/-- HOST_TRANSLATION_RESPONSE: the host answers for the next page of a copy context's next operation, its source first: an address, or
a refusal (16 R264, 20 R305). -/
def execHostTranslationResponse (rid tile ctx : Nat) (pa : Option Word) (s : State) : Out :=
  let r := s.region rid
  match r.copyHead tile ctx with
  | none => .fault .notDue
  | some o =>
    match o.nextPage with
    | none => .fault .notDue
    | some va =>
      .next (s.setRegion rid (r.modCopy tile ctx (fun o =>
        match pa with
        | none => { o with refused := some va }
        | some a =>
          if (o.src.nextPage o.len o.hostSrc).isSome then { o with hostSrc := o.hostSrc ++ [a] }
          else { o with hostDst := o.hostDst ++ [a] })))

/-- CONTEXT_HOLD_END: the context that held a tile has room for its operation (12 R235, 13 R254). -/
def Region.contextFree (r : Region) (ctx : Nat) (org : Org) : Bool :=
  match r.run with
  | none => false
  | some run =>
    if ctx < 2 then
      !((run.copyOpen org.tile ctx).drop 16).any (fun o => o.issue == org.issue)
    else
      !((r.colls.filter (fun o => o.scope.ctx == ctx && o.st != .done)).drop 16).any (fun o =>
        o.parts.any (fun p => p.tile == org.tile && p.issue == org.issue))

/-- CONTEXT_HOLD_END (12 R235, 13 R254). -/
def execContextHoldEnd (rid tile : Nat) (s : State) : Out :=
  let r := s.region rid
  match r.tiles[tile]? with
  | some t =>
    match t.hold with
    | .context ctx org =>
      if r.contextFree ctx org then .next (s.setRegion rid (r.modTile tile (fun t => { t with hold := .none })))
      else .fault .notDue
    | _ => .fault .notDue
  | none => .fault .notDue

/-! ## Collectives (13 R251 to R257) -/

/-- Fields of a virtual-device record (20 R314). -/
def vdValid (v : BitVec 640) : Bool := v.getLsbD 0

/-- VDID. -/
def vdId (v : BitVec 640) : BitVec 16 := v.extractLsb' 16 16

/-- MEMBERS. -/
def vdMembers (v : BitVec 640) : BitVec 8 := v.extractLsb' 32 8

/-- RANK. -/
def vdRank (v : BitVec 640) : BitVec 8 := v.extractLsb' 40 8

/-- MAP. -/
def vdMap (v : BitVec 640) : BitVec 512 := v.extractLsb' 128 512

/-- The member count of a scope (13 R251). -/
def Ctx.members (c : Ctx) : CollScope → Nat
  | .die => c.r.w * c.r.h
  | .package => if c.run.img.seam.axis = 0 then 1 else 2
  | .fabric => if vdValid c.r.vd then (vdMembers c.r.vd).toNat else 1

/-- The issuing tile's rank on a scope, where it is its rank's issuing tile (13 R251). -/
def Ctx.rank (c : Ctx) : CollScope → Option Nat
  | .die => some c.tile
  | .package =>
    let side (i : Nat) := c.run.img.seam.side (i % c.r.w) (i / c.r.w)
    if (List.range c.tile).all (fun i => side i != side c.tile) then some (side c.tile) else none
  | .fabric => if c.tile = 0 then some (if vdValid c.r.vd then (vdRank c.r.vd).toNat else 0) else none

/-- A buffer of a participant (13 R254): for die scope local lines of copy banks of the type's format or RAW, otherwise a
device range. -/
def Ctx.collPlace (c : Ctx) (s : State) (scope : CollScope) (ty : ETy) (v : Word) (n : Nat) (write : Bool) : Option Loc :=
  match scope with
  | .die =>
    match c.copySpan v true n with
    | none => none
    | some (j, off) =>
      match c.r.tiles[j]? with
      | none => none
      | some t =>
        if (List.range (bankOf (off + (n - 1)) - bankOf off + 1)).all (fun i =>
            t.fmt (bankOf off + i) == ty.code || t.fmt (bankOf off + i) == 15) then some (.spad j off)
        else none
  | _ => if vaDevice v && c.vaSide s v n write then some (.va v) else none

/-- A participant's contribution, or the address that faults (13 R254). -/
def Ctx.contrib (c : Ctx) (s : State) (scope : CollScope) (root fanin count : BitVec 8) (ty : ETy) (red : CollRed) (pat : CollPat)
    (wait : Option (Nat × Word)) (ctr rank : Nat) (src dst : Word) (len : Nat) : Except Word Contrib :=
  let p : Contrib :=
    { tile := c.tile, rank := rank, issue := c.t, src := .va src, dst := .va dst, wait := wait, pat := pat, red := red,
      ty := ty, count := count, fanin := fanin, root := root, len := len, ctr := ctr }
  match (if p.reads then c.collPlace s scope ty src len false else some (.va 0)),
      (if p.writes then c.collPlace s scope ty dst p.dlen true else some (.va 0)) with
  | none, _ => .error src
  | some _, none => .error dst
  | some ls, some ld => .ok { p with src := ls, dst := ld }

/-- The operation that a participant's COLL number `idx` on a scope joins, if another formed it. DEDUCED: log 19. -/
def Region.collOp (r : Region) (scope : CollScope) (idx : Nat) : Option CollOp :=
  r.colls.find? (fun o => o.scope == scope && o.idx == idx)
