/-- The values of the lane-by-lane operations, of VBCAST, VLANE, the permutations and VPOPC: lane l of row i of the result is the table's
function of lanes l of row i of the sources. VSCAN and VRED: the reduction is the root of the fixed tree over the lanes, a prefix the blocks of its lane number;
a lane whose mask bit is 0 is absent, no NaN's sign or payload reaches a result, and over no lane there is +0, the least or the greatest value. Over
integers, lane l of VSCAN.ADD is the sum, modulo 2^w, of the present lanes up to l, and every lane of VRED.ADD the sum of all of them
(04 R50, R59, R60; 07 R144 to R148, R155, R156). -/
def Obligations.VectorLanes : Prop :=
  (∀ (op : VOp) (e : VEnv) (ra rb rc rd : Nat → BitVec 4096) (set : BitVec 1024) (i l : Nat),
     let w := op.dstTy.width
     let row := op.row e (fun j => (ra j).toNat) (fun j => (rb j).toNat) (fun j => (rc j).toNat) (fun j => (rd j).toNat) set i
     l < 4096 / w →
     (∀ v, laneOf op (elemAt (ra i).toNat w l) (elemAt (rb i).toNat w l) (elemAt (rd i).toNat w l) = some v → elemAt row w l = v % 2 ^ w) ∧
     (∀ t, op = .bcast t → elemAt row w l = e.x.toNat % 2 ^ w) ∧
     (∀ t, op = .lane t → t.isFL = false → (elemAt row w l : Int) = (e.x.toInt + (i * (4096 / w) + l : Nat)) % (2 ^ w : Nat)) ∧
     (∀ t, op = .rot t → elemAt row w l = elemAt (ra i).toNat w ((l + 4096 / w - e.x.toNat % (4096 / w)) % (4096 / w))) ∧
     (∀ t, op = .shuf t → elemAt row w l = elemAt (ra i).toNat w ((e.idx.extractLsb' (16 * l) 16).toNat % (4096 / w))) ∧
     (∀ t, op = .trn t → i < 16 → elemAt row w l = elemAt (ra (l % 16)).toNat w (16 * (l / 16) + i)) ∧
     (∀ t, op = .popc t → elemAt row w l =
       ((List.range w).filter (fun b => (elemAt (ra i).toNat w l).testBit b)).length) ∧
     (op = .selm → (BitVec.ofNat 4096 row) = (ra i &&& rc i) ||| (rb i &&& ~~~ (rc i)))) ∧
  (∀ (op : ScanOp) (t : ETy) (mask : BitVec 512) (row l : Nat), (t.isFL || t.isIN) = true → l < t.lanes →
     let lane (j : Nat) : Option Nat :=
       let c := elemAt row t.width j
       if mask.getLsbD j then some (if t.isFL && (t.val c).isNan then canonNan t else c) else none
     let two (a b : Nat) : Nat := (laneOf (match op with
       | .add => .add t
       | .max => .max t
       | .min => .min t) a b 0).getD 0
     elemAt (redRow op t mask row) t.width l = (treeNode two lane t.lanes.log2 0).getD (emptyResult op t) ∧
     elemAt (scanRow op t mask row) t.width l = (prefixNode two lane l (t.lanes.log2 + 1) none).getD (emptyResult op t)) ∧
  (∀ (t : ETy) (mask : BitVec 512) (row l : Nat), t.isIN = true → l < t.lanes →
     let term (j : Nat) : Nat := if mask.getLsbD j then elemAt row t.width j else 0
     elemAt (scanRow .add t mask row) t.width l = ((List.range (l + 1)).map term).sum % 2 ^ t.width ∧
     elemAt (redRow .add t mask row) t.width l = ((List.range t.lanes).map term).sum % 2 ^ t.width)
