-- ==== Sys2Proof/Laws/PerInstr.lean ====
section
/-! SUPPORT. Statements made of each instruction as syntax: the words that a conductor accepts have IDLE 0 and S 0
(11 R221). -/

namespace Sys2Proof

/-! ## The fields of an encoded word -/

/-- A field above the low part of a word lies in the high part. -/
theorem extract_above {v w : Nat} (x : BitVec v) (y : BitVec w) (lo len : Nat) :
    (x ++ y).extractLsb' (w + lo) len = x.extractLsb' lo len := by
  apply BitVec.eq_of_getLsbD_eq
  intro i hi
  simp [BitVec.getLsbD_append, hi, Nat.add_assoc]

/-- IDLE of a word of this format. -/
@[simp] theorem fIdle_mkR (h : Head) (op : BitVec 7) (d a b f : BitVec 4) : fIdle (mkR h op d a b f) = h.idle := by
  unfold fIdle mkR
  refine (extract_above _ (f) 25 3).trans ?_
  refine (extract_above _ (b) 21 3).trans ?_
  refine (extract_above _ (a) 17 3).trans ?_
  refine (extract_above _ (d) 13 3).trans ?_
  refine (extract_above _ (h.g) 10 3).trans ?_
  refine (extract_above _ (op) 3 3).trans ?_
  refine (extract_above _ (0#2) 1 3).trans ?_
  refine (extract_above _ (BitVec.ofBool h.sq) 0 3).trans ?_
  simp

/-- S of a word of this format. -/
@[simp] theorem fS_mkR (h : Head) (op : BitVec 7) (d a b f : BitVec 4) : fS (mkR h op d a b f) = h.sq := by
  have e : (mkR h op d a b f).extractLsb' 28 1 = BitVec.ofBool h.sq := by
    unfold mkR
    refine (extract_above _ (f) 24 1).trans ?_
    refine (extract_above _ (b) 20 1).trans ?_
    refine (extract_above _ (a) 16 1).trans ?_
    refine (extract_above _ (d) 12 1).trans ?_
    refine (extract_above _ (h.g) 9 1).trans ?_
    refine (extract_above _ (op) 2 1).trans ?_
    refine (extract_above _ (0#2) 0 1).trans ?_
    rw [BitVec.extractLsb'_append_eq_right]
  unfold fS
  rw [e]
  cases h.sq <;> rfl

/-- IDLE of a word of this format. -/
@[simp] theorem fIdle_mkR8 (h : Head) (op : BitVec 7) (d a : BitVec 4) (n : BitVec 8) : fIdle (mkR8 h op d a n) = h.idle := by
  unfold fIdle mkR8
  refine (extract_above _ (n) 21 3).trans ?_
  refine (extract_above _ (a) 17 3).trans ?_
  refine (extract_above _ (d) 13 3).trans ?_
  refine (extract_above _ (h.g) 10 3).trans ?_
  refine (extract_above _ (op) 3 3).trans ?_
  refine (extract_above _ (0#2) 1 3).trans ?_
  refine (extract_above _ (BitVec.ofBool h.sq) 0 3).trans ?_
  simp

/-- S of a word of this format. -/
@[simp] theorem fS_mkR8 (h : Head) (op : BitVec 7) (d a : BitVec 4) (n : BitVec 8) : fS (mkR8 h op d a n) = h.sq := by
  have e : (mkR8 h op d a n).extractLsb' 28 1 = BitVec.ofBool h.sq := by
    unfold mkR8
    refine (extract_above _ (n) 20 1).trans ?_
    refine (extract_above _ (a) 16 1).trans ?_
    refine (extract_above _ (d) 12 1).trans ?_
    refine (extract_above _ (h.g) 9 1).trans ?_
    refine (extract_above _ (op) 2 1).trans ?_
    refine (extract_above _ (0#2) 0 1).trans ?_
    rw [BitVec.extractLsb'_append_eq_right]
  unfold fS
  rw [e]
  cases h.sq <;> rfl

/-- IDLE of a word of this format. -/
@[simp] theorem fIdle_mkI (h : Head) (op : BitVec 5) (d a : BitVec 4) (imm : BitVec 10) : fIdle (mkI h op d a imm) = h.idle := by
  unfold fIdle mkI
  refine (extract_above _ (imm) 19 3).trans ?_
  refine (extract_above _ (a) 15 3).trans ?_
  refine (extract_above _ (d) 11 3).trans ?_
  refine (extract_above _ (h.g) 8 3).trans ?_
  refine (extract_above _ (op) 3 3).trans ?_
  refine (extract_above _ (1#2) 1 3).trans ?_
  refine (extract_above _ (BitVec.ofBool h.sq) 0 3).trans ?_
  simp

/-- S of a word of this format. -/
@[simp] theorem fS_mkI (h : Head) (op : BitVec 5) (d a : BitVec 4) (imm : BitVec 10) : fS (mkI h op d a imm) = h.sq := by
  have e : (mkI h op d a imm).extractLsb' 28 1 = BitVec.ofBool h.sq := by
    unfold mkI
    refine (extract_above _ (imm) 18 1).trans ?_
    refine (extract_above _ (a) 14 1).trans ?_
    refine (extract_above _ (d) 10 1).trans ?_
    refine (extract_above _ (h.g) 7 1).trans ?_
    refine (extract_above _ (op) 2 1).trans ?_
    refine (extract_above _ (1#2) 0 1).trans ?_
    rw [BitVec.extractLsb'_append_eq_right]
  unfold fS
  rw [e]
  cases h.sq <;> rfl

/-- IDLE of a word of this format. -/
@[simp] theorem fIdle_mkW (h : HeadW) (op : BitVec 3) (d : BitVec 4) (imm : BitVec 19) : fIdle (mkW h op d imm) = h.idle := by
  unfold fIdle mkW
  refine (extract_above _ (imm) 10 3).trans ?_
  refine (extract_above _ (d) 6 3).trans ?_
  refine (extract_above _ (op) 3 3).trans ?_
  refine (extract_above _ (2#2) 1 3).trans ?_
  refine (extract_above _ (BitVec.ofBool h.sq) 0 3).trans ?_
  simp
___
Exercise goal → Copy out each line of the data above, exactly, if it lies between the line holding "def Region.collOp (r" and the line holding "(∀ t, op = .shuf", inclusive; copy no other line.

Solution →
def Region.collOp (r : Region) (scope : CollScope) (idx : Nat) : Option CollOp :=
  r.colls.find? (fun o => o.scope == scope && o.idx == idx)
/-- The values of the lane-by-lane operations, of VBCAST, VLANE, the permutations and VPOPC: lane l of row i of the result is the table's
function of lanes l of row i of the sources. VSCAN and VRED: the reduction is the root of the fixed tree over the lanes, a prefix the blocks of its lane number;
a lane whose mask bit is 0 is absent, no NaN's sign or payload reaches a result, and over no lane there is +0, the least or the greatest value. Over
integers, lane l of VSCAN.ADD is the sum, modulo 2^w, of the present lanes up to l, and every lane of VRED.ADD the sum of all of them
(04 R50, R59, R60; 07 R144 to R148, R155, R156). -/
def Obligations.VectorLanes : Prop :=
  (∀ (op : VOp) (e : VEnv) (ra rb rc rd : Nat → BitVec 4096) (set : BitVec 1024) (i l : Nat),
     let w := op.dstTy.width
     let row := op.row e (fun j => (ra j).toNat) (fun j => (rb j).toNat) (fun j => (rc j).toNat) (fun j => (rd j).toNat) set i
     l < 4096 / w →
     (∀ v, laneOf op (elemAt (ra i).toNat w l) (elemAt (rb i).toNat w l) (elemAt (rd i).toNat w l) = some v → elemAt row w l = v % 2 ^ w) ∧
     (∀ t, op = .bcast t → elemAt row w l = e.x.toNat % 2 ^ w) ∧
     (∀ t, op = .lane t → t.isFL = false → (elemAt row w l : Int) = (e.x.toInt + (i * (4096 / w) + l : Nat)) % (2 ^ w : Nat)) ∧
     (∀ t, op = .rot t → elemAt row w l = elemAt (ra i).toNat w ((l + 4096 / w - e.x.toNat % (4096 / w)) % (4096 / w))) ∧
     (∀ t, op = .shuf t → elemAt row w l = elemAt (ra i).toNat w ((e.idx.extractLsb' (16 * l) 16).toNat % (4096 / w))) ∧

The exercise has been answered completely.